= Beginning of Section =

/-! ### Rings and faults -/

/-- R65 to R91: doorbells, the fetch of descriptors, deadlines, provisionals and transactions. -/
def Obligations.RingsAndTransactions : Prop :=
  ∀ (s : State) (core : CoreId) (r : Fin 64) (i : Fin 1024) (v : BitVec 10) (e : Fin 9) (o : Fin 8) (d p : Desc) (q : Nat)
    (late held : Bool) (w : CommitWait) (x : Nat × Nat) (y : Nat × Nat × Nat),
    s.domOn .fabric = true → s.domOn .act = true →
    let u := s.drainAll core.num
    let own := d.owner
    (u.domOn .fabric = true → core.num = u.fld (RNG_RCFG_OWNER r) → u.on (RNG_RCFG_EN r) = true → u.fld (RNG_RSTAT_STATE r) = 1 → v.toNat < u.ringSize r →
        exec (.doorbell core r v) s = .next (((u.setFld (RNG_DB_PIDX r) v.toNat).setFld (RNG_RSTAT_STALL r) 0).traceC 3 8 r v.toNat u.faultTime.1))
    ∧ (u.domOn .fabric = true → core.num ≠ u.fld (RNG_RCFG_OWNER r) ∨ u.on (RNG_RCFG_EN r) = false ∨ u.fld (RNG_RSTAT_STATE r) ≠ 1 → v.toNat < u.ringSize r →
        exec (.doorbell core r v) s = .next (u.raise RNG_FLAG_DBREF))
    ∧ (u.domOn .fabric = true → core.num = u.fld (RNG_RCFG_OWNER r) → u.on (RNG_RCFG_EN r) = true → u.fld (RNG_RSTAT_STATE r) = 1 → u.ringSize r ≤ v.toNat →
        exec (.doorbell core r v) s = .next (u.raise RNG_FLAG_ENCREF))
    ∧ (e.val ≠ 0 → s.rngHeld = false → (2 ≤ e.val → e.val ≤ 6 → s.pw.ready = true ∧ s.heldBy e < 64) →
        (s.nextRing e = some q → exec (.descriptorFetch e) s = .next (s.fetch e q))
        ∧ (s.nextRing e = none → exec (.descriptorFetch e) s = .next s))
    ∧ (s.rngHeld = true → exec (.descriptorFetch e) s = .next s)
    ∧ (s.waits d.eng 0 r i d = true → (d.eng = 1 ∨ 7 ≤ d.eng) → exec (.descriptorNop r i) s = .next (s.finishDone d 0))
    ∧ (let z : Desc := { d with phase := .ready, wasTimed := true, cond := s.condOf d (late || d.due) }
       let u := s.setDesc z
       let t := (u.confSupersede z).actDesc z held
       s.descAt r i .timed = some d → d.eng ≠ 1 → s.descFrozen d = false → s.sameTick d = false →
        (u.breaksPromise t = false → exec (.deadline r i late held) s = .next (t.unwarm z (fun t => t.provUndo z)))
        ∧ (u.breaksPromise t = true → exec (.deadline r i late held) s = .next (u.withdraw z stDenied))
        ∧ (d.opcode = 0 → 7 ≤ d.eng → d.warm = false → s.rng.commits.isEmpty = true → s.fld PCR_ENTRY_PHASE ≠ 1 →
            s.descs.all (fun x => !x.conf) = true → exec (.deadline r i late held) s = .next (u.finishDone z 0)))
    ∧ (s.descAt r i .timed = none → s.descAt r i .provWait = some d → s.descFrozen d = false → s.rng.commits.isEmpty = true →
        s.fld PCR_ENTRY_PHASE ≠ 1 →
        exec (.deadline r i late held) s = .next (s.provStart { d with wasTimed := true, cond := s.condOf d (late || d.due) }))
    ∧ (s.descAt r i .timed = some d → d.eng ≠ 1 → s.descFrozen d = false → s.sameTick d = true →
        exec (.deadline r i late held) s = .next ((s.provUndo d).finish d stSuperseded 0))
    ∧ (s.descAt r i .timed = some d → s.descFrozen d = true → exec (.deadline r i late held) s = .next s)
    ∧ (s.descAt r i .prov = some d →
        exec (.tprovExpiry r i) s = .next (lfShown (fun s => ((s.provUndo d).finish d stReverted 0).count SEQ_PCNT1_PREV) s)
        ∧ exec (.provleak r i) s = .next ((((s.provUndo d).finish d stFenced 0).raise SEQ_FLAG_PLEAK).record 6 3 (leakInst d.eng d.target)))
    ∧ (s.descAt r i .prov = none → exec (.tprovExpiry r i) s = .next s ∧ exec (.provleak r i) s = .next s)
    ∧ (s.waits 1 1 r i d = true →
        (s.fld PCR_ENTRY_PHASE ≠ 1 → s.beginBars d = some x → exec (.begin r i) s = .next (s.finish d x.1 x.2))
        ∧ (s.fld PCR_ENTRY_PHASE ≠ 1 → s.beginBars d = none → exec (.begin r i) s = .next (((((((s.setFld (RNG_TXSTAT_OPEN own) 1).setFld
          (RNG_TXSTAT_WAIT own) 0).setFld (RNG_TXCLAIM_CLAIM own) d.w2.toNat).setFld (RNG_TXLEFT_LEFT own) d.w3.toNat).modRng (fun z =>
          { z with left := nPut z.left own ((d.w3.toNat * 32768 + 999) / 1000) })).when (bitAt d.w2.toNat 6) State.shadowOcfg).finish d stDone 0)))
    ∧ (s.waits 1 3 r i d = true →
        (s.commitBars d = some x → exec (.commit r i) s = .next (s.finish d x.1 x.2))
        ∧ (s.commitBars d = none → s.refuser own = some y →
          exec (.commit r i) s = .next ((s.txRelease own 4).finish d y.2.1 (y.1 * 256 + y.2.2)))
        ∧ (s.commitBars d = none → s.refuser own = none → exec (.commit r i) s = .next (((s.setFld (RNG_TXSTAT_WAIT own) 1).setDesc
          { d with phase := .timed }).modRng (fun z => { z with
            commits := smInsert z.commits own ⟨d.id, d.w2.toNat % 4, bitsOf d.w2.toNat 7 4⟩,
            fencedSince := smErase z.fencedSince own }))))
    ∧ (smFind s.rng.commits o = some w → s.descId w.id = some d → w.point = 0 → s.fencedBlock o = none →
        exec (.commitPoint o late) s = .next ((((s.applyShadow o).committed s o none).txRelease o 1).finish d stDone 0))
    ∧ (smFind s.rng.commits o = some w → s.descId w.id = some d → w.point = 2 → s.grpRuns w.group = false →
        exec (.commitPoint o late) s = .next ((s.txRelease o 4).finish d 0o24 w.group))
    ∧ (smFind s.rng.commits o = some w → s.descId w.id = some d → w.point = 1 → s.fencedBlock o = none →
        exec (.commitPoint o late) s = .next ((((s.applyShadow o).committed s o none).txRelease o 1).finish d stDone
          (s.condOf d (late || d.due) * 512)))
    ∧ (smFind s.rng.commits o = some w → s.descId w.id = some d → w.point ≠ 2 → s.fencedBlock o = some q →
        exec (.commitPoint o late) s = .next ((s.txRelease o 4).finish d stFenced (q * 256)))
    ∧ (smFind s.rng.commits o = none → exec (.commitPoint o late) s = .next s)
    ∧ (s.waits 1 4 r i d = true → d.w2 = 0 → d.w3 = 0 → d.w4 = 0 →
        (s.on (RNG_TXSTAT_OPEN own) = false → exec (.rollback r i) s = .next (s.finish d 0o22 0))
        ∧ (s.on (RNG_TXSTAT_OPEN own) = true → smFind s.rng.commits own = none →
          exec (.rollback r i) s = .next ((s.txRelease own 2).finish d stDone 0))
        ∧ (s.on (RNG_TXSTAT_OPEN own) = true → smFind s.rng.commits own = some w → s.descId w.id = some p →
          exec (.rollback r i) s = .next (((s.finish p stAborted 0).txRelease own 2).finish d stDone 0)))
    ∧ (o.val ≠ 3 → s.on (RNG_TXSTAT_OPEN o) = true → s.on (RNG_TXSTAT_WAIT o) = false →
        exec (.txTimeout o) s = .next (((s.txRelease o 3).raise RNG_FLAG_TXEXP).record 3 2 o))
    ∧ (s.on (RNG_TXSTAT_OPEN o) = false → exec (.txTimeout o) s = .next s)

= End of Section =

> [What is needed]: Every entry, from the first line to the last, should be retyped exactly.

> [Response to this exercise]:
/-! ### Rings and faults -/

/-- R65 to R91: doorbells, the fetch of descriptors, deadlines, provisionals and transactions. -/
def Obligations.RingsAndTransactions : Prop :=
  ∀ (s : State) (core : CoreId) (r : Fin 64) (i : Fin 1024) (v : BitVec 10) (e : Fin 9) (o : Fin 8) (d p : Desc) (q : Nat)
    (late held : Bool) (w : CommitWait) (x : Nat × Nat) (y : Nat × Nat × Nat),
    s.domOn .fabric = true → s.domOn .act = true →
    let u := s.drainAll core.num
    let own := d.owner
    (u.domOn .fabric = true → core.num = u.fld (RNG_RCFG_OWNER r) → u.on (RNG_RCFG_EN r) = true → u.fld (RNG_RSTAT_STATE r) = 1 → v.toNat < u.ringSize r →
        exec (.doorbell core r v) s = .next (((u.setFld (RNG_DB_PIDX r) v.toNat).setFld (RNG_RSTAT_STALL r) 0).traceC 3 8 r v.toNat u.faultTime.1))
    ∧ (u.domOn .fabric = true → core.num ≠ u.fld (RNG_RCFG_OWNER r) ∨ u.on (RNG_RCFG_EN r) = false ∨ u.fld (RNG_RSTAT_STATE r) ≠ 1 → v.toNat < u.ringSize r →
        exec (.doorbell core r v) s = .next (u.raise RNG_FLAG_DBREF))
    ∧ (u.domOn .fabric = true → core.num = u.fld (RNG_RCFG_OWNER r) → u.on (RNG_RCFG_EN r) = true → u.fld (RNG_RSTAT_STATE r) = 1 → u.ringSize r ≤ v.toNat →
        exec (.doorbell core r v) s = .next (u.raise RNG_FLAG_ENCREF))
    ∧ (e.val ≠ 0 → s.rngHeld = false → (2 ≤ e.val → e.val ≤ 6 → s.pw.ready = true ∧ s.heldBy e < 64) →
        (s.nextRing e = some q → exec (.descriptorFetch e) s = .next (s.fetch e q))
        ∧ (s.nextRing e = none → exec (.descriptorFetch e) s = .next s))
    ∧ (s.rngHeld = true → exec (.descriptorFetch e) s = .next s)
    ∧ (s.waits d.eng 0 r i d = true → (d.eng = 1 ∨ 7 ≤ d.eng) → exec (.descriptorNop r i) s = .next (s.finishDone d 0))
    ∧ (let z : Desc := { d with phase := .ready, wasTimed := true, cond := s.condOf d (late || d.due) }
       let u := s.setDesc z
       let t := (u.confSupersede z).actDesc z held
       s.descAt r i .timed = some d → d.eng ≠ 1 → s.descFrozen d = false → s.sameTick d = false →
        (u.breaksPromise t = false → exec (.deadline r i late held) s = .next (t.unwarm z (fun t => t.provUndo z)))
        ∧ (u.breaksPromise t = true → exec (.deadline r i late held) s = .next (u.withdraw z stDenied))
        ∧ (d.opcode = 0 → 7 ≤ d.eng → d.warm = false → s.rng.commits.isEmpty = true → s.fld PCR_ENTRY_PHASE ≠ 1 →
            s.descs.all (fun x => !x.conf) = true → exec (.deadline r i late held) s = .next (u.finishDone z 0)))
    ∧ (s.descAt r i .timed = none → s.descAt r i .provWait = some d → s.descFrozen d = false → s.rng.commits.isEmpty = true →
        s.fld PCR_ENTRY_PHASE ≠ 1 →
        exec (.deadline r i late held) s = .next (s.provStart { d with wasTimed := true, cond := s.condOf d (late || d.due) }))
    ∧ (s.descAt r i .timed = some d → d.eng ≠ 1 → s.descFrozen d = false → s.sameTick d = true →
        exec (.deadline r i late held) s = .next ((s.provUndo d).finish d stSuperseded 0))
    ∧ (s.descAt r i .timed = some d → s.descFrozen d = true → exec (.deadline r i late held) s = .next s)
    ∧ (s.descAt r i .prov = some d →
        exec (.tprovExpiry r i) s = .next (lfShown (fun s => ((s.provUndo d).finish d stReverted 0).count SEQ_PCNT1_PREV) s)
        ∧ exec (.provleak r i) s = .next ((((s.provUndo d).finish d stFenced 0).raise SEQ_FLAG_PLEAK).record 6 3 (leakInst d.eng d.target)))
    ∧ (s.descAt r i .prov = none → exec (.tprovExpiry r i) s = .next s ∧ exec (.provleak r i) s = .next s)
    ∧ (s.waits 1 1 r i d = true →
        (s.fld PCR_ENTRY_PHASE ≠ 1 → s.beginBars d = some x → exec (.begin r i) s = .next (s.finish d x.1 x.2))
        ∧ (s.fld PCR_ENTRY_PHASE ≠ 1 → s.beginBars d = none → exec (.begin r i) s = .next (((((((s.setFld (RNG_TXSTAT_OPEN own) 1).setFld
          (RNG_TXSTAT_WAIT own) 0).setFld (RNG_TXCLAIM_CLAIM own) d.w2.toNat).setFld (RNG_TXLEFT_LEFT own) d.w3.toNat).modRng (fun z =>
          { z with left := nPut z.left own ((d.w3.toNat * 32768 + 999) / 1000) })).when (bitAt d.w2.toNat 6) State.shadowOcfg).finish d stDone 0)))
    ∧ (s.waits 1 3 r i d = true →
        (s.commitBars d = some x → exec (.commit r i) s = .next (s.finish d x.1 x.2))
        ∧ (s.commitBars d = none → s.refuser own = some y →
          exec (.commit r i) s = .next ((s.txRelease own 4).finish d y.2.1 (y.1 * 256 + y.2.2)))
        ∧ (s.commitBars d = none → s.refuser own = none → exec (.commit r i) s = .next (((s.setFld (RNG_TXSTAT_WAIT own) 1).setDesc
          { d with phase := .timed }).modRng (fun z => { z with
            commits := smInsert z.commits own ⟨d.id, d.w2.toNat % 4, bitsOf d.w2.toNat 7 4⟩,
            fencedSince := smErase z.fencedSince own }))))
    ∧ (smFind s.rng.commits o = some w → s.descId w.id = some d → w.point = 0 → s.fencedBlock o = none →
        exec (.commitPoint o late) s = .next ((((s.applyShadow o).committed s o none).txRelease o 1).finish d stDone 0))
    ∧ (smFind s.rng.commits o = some w → s.descId w.id = some d → w.point = 2 → s.grpRuns w.group = false →
        exec (.commitPoint o late) s = .next ((s.txRelease o 4).finish d 0o24 w.group))
    ∧ (smFind s.rng.commits o = some w → s.descId w.id = some d → w.point = 1 → s.fencedBlock o = none →
        exec (.commitPoint o late) s = .next ((((s.applyShadow o).committed s o none).txRelease o 1).finish d stDone
          (s.condOf d (late || d.due) * 512)))
    ∧ (smFind s.rng.commits o = some w → s.descId w.id = some d → w.point ≠ 2 → s.fencedBlock o = some q →
        exec (.commitPoint o late) s = .next ((s.txRelease o 4).finish d stFenced (q * 256)))
    ∧ (smFind s.rng.commits o = none → exec (.commitPoint o late) s = .next s)
    ∧ (s.waits 1 4 r i d = true → d.w2 = 0 → d.w3 = 0 → d.w4 = 0 →
        (s.on (RNG_TXSTAT_OPEN own) = false → exec (.rollback r i) s = .next (s.finish d 0o22 0))
        ∧ (s.on (RNG_TXSTAT_OPEN own) = true → smFind s.rng.commits own = none →
          exec (.rollback r i) s = .next ((s.txRelease own 2).finish d stDone 0))
        ∧ (s.on (RNG_TXSTAT_OPEN own) = true → smFind s.rng.commits own = some w → s.descId w.id = some p →
          exec (.rollback r i) s = .next (((s.finish p stAborted 0).txRelease own 2).finish d stDone 0)))
    ∧ (o.val ≠ 3 → s.on (RNG_TXSTAT_OPEN o) = true → s.on (RNG_TXSTAT_WAIT o) = false →
        exec (.txTimeout o) s = .next (((s.txRelease o 3).raise RNG_FLAG_TXEXP).record 3 2 o))
    ∧ (s.on (RNG_TXSTAT_OPEN o) = false → exec (.txTimeout o) s = .next s)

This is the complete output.